Problem requirements – Return, from the material below, each line in which the word "differs" is present.

Exercise data –
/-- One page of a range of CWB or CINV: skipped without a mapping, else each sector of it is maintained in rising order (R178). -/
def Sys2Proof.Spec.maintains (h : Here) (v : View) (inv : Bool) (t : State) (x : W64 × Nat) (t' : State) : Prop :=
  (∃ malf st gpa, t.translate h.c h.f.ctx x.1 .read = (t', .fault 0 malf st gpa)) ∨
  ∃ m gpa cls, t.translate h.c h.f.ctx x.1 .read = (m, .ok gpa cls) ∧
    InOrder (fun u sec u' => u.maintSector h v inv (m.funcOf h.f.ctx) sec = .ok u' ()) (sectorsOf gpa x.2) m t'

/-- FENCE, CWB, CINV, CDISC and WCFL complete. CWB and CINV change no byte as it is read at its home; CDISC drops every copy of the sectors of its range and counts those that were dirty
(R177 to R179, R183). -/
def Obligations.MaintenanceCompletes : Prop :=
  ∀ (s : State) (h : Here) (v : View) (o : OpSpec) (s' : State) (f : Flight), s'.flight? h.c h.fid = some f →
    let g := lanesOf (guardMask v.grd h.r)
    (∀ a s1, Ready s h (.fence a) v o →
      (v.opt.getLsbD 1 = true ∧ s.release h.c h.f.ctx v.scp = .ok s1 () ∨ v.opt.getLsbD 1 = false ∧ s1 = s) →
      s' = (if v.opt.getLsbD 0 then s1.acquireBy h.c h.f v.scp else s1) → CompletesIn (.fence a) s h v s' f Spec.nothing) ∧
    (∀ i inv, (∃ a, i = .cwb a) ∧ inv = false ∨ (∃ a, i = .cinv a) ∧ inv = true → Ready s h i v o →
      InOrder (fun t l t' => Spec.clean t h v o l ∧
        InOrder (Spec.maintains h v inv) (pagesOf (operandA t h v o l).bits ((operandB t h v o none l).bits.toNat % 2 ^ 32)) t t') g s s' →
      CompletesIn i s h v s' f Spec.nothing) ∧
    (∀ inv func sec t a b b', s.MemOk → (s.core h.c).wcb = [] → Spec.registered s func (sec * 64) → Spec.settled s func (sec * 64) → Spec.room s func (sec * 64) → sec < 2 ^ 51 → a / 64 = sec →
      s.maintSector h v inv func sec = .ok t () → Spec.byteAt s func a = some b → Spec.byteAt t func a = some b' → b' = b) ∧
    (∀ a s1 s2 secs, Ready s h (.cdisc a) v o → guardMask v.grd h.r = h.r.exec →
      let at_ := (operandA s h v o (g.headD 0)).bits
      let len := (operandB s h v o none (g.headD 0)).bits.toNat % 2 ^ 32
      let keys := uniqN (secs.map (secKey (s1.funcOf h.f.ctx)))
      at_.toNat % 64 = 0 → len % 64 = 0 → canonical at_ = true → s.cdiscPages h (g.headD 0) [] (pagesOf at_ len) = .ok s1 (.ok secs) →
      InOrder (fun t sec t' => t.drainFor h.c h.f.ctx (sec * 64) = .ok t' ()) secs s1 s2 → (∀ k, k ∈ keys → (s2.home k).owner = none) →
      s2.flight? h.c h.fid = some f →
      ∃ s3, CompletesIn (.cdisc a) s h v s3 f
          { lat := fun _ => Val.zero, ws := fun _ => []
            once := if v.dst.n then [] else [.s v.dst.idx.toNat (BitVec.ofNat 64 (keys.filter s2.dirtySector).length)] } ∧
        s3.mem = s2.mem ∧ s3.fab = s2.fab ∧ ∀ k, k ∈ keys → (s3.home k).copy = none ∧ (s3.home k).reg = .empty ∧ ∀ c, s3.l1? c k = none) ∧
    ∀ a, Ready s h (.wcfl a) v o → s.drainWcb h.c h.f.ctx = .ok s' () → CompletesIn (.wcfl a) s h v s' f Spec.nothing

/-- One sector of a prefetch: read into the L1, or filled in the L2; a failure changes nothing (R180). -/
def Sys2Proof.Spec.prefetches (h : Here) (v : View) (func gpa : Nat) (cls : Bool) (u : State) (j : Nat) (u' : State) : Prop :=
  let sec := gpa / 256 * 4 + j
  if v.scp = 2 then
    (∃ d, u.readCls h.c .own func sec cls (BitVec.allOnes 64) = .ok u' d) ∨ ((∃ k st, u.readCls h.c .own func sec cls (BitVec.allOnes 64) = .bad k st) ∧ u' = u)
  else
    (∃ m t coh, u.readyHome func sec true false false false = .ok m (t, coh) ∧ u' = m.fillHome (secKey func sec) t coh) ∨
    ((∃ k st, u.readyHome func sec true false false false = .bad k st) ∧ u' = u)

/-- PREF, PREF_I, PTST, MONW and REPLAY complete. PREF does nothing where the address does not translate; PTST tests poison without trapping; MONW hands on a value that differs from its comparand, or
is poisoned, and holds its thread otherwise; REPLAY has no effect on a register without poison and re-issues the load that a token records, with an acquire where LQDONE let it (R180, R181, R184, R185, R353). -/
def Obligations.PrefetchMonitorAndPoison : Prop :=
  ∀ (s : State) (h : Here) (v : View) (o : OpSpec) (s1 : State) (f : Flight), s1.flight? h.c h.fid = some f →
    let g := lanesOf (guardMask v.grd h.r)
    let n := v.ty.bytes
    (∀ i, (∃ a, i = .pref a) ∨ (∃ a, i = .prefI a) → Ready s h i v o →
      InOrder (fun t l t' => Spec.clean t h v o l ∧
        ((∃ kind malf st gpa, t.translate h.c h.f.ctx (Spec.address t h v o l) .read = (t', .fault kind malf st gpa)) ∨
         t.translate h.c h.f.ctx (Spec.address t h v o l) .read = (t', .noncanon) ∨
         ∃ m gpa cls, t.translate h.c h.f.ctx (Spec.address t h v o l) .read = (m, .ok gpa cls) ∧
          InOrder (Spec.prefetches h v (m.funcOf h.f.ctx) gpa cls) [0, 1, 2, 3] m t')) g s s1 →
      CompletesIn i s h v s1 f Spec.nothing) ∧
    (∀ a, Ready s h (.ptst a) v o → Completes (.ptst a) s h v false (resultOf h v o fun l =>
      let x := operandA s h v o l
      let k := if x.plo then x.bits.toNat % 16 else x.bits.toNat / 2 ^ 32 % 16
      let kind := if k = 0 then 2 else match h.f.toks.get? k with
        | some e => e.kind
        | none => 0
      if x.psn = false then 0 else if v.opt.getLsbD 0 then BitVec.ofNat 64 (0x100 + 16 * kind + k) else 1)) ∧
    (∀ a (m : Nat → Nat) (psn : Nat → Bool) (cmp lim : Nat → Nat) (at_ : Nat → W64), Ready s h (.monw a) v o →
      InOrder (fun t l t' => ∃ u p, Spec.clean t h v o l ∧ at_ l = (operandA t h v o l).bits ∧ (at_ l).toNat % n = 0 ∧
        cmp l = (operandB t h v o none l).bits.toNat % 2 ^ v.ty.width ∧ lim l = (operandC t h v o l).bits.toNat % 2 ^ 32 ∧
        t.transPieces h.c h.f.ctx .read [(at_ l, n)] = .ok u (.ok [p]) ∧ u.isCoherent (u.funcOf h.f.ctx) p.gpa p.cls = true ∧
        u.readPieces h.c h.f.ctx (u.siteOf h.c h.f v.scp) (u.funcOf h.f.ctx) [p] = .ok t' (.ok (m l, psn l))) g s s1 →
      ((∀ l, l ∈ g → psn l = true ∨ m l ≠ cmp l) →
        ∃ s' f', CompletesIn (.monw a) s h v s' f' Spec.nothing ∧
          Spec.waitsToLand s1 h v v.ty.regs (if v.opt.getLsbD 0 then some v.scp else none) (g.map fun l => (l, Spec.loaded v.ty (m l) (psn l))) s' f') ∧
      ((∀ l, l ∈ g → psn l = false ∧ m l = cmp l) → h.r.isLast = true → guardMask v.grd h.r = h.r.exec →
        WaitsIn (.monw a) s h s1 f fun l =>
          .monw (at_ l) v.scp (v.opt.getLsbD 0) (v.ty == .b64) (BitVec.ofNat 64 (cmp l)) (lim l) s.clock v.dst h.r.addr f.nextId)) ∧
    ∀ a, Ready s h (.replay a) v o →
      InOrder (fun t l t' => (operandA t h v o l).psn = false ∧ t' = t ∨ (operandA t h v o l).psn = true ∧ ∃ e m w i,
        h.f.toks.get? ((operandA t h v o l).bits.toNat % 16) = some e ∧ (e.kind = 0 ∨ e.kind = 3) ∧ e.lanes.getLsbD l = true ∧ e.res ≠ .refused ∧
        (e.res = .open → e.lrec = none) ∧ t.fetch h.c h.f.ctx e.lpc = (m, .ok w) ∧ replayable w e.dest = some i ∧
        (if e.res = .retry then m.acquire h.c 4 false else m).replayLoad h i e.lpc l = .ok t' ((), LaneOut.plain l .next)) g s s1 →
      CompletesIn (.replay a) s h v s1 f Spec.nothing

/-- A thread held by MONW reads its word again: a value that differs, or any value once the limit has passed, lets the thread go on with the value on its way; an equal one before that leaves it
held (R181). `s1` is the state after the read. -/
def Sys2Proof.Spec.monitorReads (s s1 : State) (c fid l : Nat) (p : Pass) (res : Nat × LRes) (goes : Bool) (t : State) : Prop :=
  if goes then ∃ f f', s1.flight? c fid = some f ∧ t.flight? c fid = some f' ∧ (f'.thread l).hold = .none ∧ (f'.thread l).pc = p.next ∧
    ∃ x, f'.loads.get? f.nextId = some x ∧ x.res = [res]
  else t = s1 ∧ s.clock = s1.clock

Task result –
/-- PREF, PREF_I, PTST, MONW and REPLAY complete. PREF does nothing where the address does not translate; PTST tests poison without trapping; MONW hands on a value that differs from its comparand, or
/-- A thread held by MONW reads its word again: a value that differs, or any value once the limit has passed, lets the thread go on with the value on its way; an equal one before that leaves it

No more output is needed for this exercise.